Task item: Look through the records below for the line holding "s.rung := rfl". Write it out exactly, with each following line through the line holding "s.mirror := rfl".

Stored items
····················

-- ==== Sys2Proof/Laws/State.lean ====
section
/-! SUPPORT. What each update of the state leaves alone, field by field. -/

namespace Sys2Proof.Machine

/-! After the write of a register. -/

@[simp] theorem State.pending_setReg (s : State) (r : Reg) (i v : Nat) : (s.setReg r i v).pending = s.pending := rfl
@[simp] theorem State.now_setReg (s : State) (r : Reg) (i v : Nat) : (s.setReg r i v).now = s.now := rfl
@[simp] theorem State.free_setReg (s : State) (r : Reg) (i v : Nat) : (s.setReg r i v).free = s.free := rfl
@[simp] theorem State.deferred_setReg (s : State) (r : Reg) (i v : Nat) : (s.setReg r i v).deferred = s.deferred := rfl
@[simp] theorem State.mem_setReg (s : State) (r : Reg) (i v : Nat) : (s.setReg r i v).mem = s.mem := rfl
@[simp] theorem State.poisonAtoms_setReg (s : State) (r : Reg) (i v : Nat) : (s.setReg r i v).poisonAtoms = s.poisonAtoms := rfl
@[simp] theorem State.poisonWords_setReg (s : State) (r : Reg) (i v : Nat) : (s.setReg r i v).poisonWords = s.poisonWords := rfl
@[simp] theorem State.bays_setReg (s : State) (r : Reg) (i v : Nat) : (s.setReg r i v).bays = s.bays := rfl
@[simp] theorem State.tests_setReg (s : State) (r : Reg) (i v : Nat) : (s.setReg r i v).tests = s.tests := rfl
@[simp] theorem State.copies_setReg (s : State) (r : Reg) (i v : Nat) : (s.setReg r i v).copies = s.copies := rfl
@[simp] theorem State.tailwind_setReg (s : State) (r : Reg) (i v : Nat) : (s.setReg r i v).tailwind = s.tailwind := rfl
@[simp] theorem State.retry_setReg (s : State) (r : Reg) (i v : Nat) : (s.setReg r i v).retry = s.retry := rfl
@[simp] theorem State.linkQueue_setReg (s : State) (r : Reg) (i v : Nat) : (s.setReg r i v).linkQueue = s.linkQueue := rfl
@[simp] theorem State.flitNext_setReg (s : State) (r : Reg) (i v : Nat) : (s.setReg r i v).flitNext = s.flitNext := rfl
@[simp] theorem State.stuck_setReg (s : State) (r : Reg) (i v : Nat) : (s.setReg r i v).stuck = s.stuck := rfl
@[simp] theorem State.answered_setReg (s : State) (r : Reg) (i v : Nat) : (s.setReg r i v).answered = s.answered := rfl
@[simp] theorem State.refusals_setReg (s : State) (r : Reg) (i v : Nat) : (s.setReg r i v).refusals = s.refusals := rfl
@[simp] theorem State.chanStalled_setReg (s : State) (r : Reg) (i v : Nat) : (s.setReg r i v).chanStalled = s.chanStalled := rfl
@[simp] theorem State.sliceHeld_setReg (s : State) (r : Reg) (i v : Nat) : (s.setReg r i v).sliceHeld = s.sliceHeld := rfl
@[simp] theorem State.merging_setReg (s : State) (r : Reg) (i v : Nat) : (s.setReg r i v).merging = s.merging := rfl
@[simp] theorem State.migrated_setReg (s : State) (r : Reg) (i v : Nat) : (s.setReg r i v).migrated = s.migrated := rfl
@[simp] theorem State.recent_setReg (s : State) (r : Reg) (i v : Nat) : (s.setReg r i v).recent = s.recent := rfl
@[simp] theorem State.pclks_setReg (s : State) (r : Reg) (i v : Nat) : (s.setReg r i v).pclks = s.pclks := rfl
@[simp] theorem State.llm_setReg (s : State) (r : Reg) (i v : Nat) : (s.setReg r i v).llm = s.llm := rfl
@[simp] theorem State.corrections_setReg (s : State) (r : Reg) (i v : Nat) : (s.setReg r i v).corrections = s.corrections := rfl
@[simp] theorem State.chanQueue_setReg (s : State) (r : Reg) (i v : Nat) : (s.setReg r i v).chanQueue = s.chanQueue := rfl
@[simp] theorem State.narrowHeld_setReg (s : State) (r : Reg) (i v : Nat) : (s.setReg r i v).narrowHeld = s.narrowHeld := rfl
@[simp] theorem State.moved_setReg (s : State) (r : Reg) (i v : Nat) : (s.setReg r i v).moved = s.moved := rfl
@[simp] theorem State.spareMarks_setReg (s : State) (r : Reg) (i v : Nat) : (s.setReg r i v).spareMarks = s.spareMarks := rfl
@[simp] theorem State.seqOut_setReg (s : State) (r : Reg) (i v : Nat) : (s.setReg r i v).seqOut = s.seqOut := rfl
@[simp] theorem State.seqIn_setReg (s : State) (r : Reg) (i v : Nat) : (s.setReg r i v).seqIn = s.seqIn := rfl
@[simp] theorem State.early_setReg (s : State) (r : Reg) (i v : Nat) : (s.setReg r i v).early = s.early := rfl
@[simp] theorem State.requests_setReg (s : State) (r : Reg) (i v : Nat) : (s.setReg r i v).requests = s.requests := rfl
@[simp] theorem State.hartReplies_setReg (s : State) (r : Reg) (i v : Nat) : (s.setReg r i v).hartReplies = s.hartReplies := rfl
@[simp] theorem State.harts_setReg (s : State) (r : Reg) (i v : Nat) : (s.setReg r i v).harts = s.harts := rfl
@[simp] theorem State.stores_setReg (s : State) (r : Reg) (i v : Nat) : (s.setReg r i v).stores = s.stores := rfl
@[simp] theorem State.reservations_setReg (s : State) (r : Reg) (i v : Nat) : (s.setReg r i v).reservations = s.reservations := rfl
@[simp] theorem State.regions_setReg (s : State) (r : Reg) (i v : Nat) : (s.setReg r i v).regions = s.regions := rfl
@[simp] theorem State.staged_setReg (s : State) (r : Reg) (i v : Nat) : (s.setReg r i v).staged = s.staged := rfl
@[simp] theorem State.closes_setReg (s : State) (r : Reg) (i v : Nat) : (s.setReg r i v).closes = s.closes := rfl
@[simp] theorem State.roundsEnded_setReg (s : State) (r : Reg) (i v : Nat) : (s.setReg r i v).roundsEnded = s.roundsEnded := rfl
@[simp] theorem State.raccIssue_setReg (s : State) (r : Reg) (i v : Nat) : (s.setReg r i v).raccIssue = s.raccIssue := rfl
@[simp] theorem State.fences_setReg (s : State) (r : Reg) (i v : Nat) : (s.setReg r i v).fences = s.fences := rfl
@[simp] theorem State.peerLinks_setReg (s : State) (r : Reg) (i v : Nat) : (s.setReg r i v).peerLinks = s.peerLinks := rfl
@[simp] theorem State.mails_setReg (s : State) (r : Reg) (i v : Nat) : (s.setReg r i v).mails = s.mails := rfl
@[simp] theorem State.mailNext_setReg (s : State) (r : Reg) (i v : Nat) : (s.setReg r i v).mailNext = s.mailNext := rfl
@[simp] theorem State.mailIn_setReg (s : State) (r : Reg) (i v : Nat) : (s.setReg r i v).mailIn = s.mailIn := rfl
@[simp] theorem State.transit_setReg (s : State) (r : Reg) (i v : Nat) : (s.setReg r i v).transit = s.transit := rfl
@[simp] theorem State.colls_setReg (s : State) (r : Reg) (i v : Nat) : (s.setReg r i v).colls = s.colls := rfl
@[simp] theorem State.collDone_setReg (s : State) (r : Reg) (i v : Nat) : (s.setReg r i v).collDone = s.collDone := rfl
@[simp] theorem State.collHeld_setReg (s : State) (r : Reg) (i v : Nat) : (s.setReg r i v).collHeld = s.collHeld := rfl
@[simp] theorem State.chans_setReg (s : State) (r : Reg) (i v : Nat) : (s.setReg r i v).chans = s.chans := rfl
@[simp] theorem State.fills_setReg (s : State) (r : Reg) (i v : Nat) : (s.setReg r i v).fills = s.fills := rfl
@[simp] theorem State.narrow_setReg (s : State) (r : Reg) (i v : Nat) : (s.setReg r i v).narrow = s.narrow := rfl
@[simp] theorem State.remaps_setReg (s : State) (r : Reg) (i v : Nat) : (s.setReg r i v).remaps = s.remaps := rfl
@[simp] theorem State.remapping_setReg (s : State) (r : Reg) (i v : Nat) : (s.setReg r i v).remapping = s.remapping := rfl
@[simp] theorem State.mapoutWaits_setReg (s : State) (r : Reg) (i v : Nat) : (s.setReg r i v).mapoutWaits = s.mapoutWaits := rfl
@[simp] theorem State.journal_setReg (s : State) (r : Reg) (i v : Nat) : (s.setReg r i v).journal = s.journal := rfl
@[simp] theorem State.pulses_setReg (s : State) (r : Reg) (i v : Nat) : (s.setReg r i v).pulses = s.pulses := rfl
@[simp] theorem State.softPpr_setReg (s : State) (r : Reg) (i v : Nat) : (s.setReg r i v).softPpr = s.softPpr := rfl
@[simp] theorem State.segments_setReg (s : State) (r : Reg) (i v : Nat) : (s.setReg r i v).segments = s.segments := rfl
@[simp] theorem State.slotA_setReg (s : State) (r : Reg) (i v : Nat) : (s.setReg r i v).slotA = s.slotA := rfl
@[simp] theorem State.slotB_setReg (s : State) (r : Reg) (i v : Nat) : (s.setReg r i v).slotB = s.slotB := rfl
@[simp] theorem State.shards_setReg (s : State) (r : Reg) (i v : Nat) : (s.setReg r i v).shards = s.shards := rfl
@[simp] theorem State.drains_setReg (s : State) (r : Reg) (i v : Nat) : (s.setReg r i v).drains = s.drains := rfl
@[simp] theorem State.recovery_setReg (s : State) (r : Reg) (i v : Nat) : (s.setReg r i v).recovery = s.recovery := rfl
@[simp] theorem State.jobEpochs_setReg (s : State) (r : Reg) (i v : Nat) : (s.setReg r i v).jobEpochs = s.jobEpochs := rfl
@[simp] theorem State.kept_setReg (s : State) (r : Reg) (i v : Nat) : (s.setReg r i v).kept = s.kept := rfl
@[simp] theorem State.keptFor_setReg (s : State) (r : Reg) (i v : Nat) : (s.setReg r i v).keptFor = s.keptFor := rfl
@[simp] theorem State.hostLines_setReg (s : State) (r : Reg) (i v : Nat) : (s.setReg r i v).hostLines = s.hostLines := rfl
@[simp] theorem State.waiting_setReg (s : State) (r : Reg) (i v : Nat) : (s.setReg r i v).waiting = s.waiting := rfl
@[simp] theorem State.xwMsg_setReg (s : State) (r : Reg) (i v : Nat) : (s.setReg r i v).xwMsg = s.xwMsg := rfl
@[simp] theorem State.xwOwn_setReg (s : State) (r : Reg) (i v : Nat) : (s.setReg r i v).xwOwn = s.xwOwn := rfl
@[simp] theorem State.xwTheirs_setReg (s : State) (r : Reg) (i v : Nat) : (s.setReg r i v).xwTheirs = s.xwTheirs := rfl
@[simp] theorem State.xwStreams_setReg (s : State) (r : Reg) (i v : Nat) : (s.setReg r i v).xwStreams = s.xwStreams := rfl
@[simp] theorem State.xwDiff_setReg (s : State) (r : Reg) (i v : Nat) : (s.setReg r i v).xwDiff = s.xwDiff := rfl
@[simp] theorem State.rung_setReg (s : State) (r : Reg) (i v : Nat) : (s.setReg r i v).rung = s.rung := rfl
@[simp] theorem State.cmds_setReg (s : State) (r : Reg) (i v : Nat) : (s.setReg r i v).cmds = s.cmds := rfl
@[simp] theorem State.cqHeld_setReg (s : State) (r : Reg) (i v : Nat) : (s.setReg r i v).cqHeld = s.cqHeld := rfl
@[simp] theorem State.errorLog_setReg (s : State) (r : Reg) (i v : Nat) : (s.setReg r i v).errorLog = s.errorLog := rfl
@[simp] theorem State.squallEvents_setReg (s : State) (r : Reg) (i v : Nat) : (s.setReg r i v).squallEvents = s.squallEvents := rfl
@[simp] theorem State.audit_setReg (s : State) (r : Reg) (i v : Nat) : (s.setReg r i v).audit = s.audit := rfl
@[simp] theorem State.mirror_setReg (s : State) (r : Reg) (i v : Nat) : (s.setReg r i v).mirror = s.mirror := rfl
@[simp] theorem State.sessions_setReg (s : State) (r : Reg) (i v : Nat) : (s.setReg r i v).sessions = s.sessions := rfl
@[simp] theorem State.assemblies_setReg (s : State) (r : Reg) (i v : Nat) : (s.setReg r i v).assemblies = s.assemblies := rfl
@[simp] theorem State.answers_setReg (s : State) (r : Reg) (i v : Nat) : (s.setReg r i v).answers = s.answers := rfl
@[simp] theorem State.subs_setReg (s : State) (r : Reg) (i v : Nat) : (s.setReg r i v).subs = s.subs := rfl
@[simp] theorem State.frozen_setReg (s : State) (r : Reg) (i v : Nat) : (s.setReg r i v).frozen = s.frozen := rfl
@[simp] theorem State.late_setReg (s : State) (r : Reg) (i v : Nat) : (s.setReg r i v).late = s.late := rfl
@[simp] theorem State.out_setReg (s : State) (r : Reg) (i v : Nat) : (s.setReg r i v).out = s.out := rfl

····················

Output of the exercise:
@[simp] theorem State.rung_setReg (s : State) (r : Reg) (i v : Nat) : (s.setReg r i v).rung = s.rung := rfl
@[simp] theorem State.cmds_setReg (s : State) (r : Reg) (i v : Nat) : (s.setReg r i v).cmds = s.cmds := rfl
@[simp] theorem State.cqHeld_setReg (s : State) (r : Reg) (i v : Nat) : (s.setReg r i v).cqHeld = s.cqHeld := rfl
@[simp] theorem State.errorLog_setReg (s : State) (r : Reg) (i v : Nat) : (s.setReg r i v).errorLog = s.errorLog := rfl
@[simp] theorem State.squallEvents_setReg (s : State) (r : Reg) (i v : Nat) : (s.setReg r i v).squallEvents = s.squallEvents := rfl
@[simp] theorem State.audit_setReg (s : State) (r : Reg) (i v : Nat) : (s.setReg r i v).audit = s.audit := rfl
@[simp] theorem State.mirror_setReg (s : State) (r : Reg) (i v : Nat) : (s.setReg r i v).mirror = s.mirror := rfl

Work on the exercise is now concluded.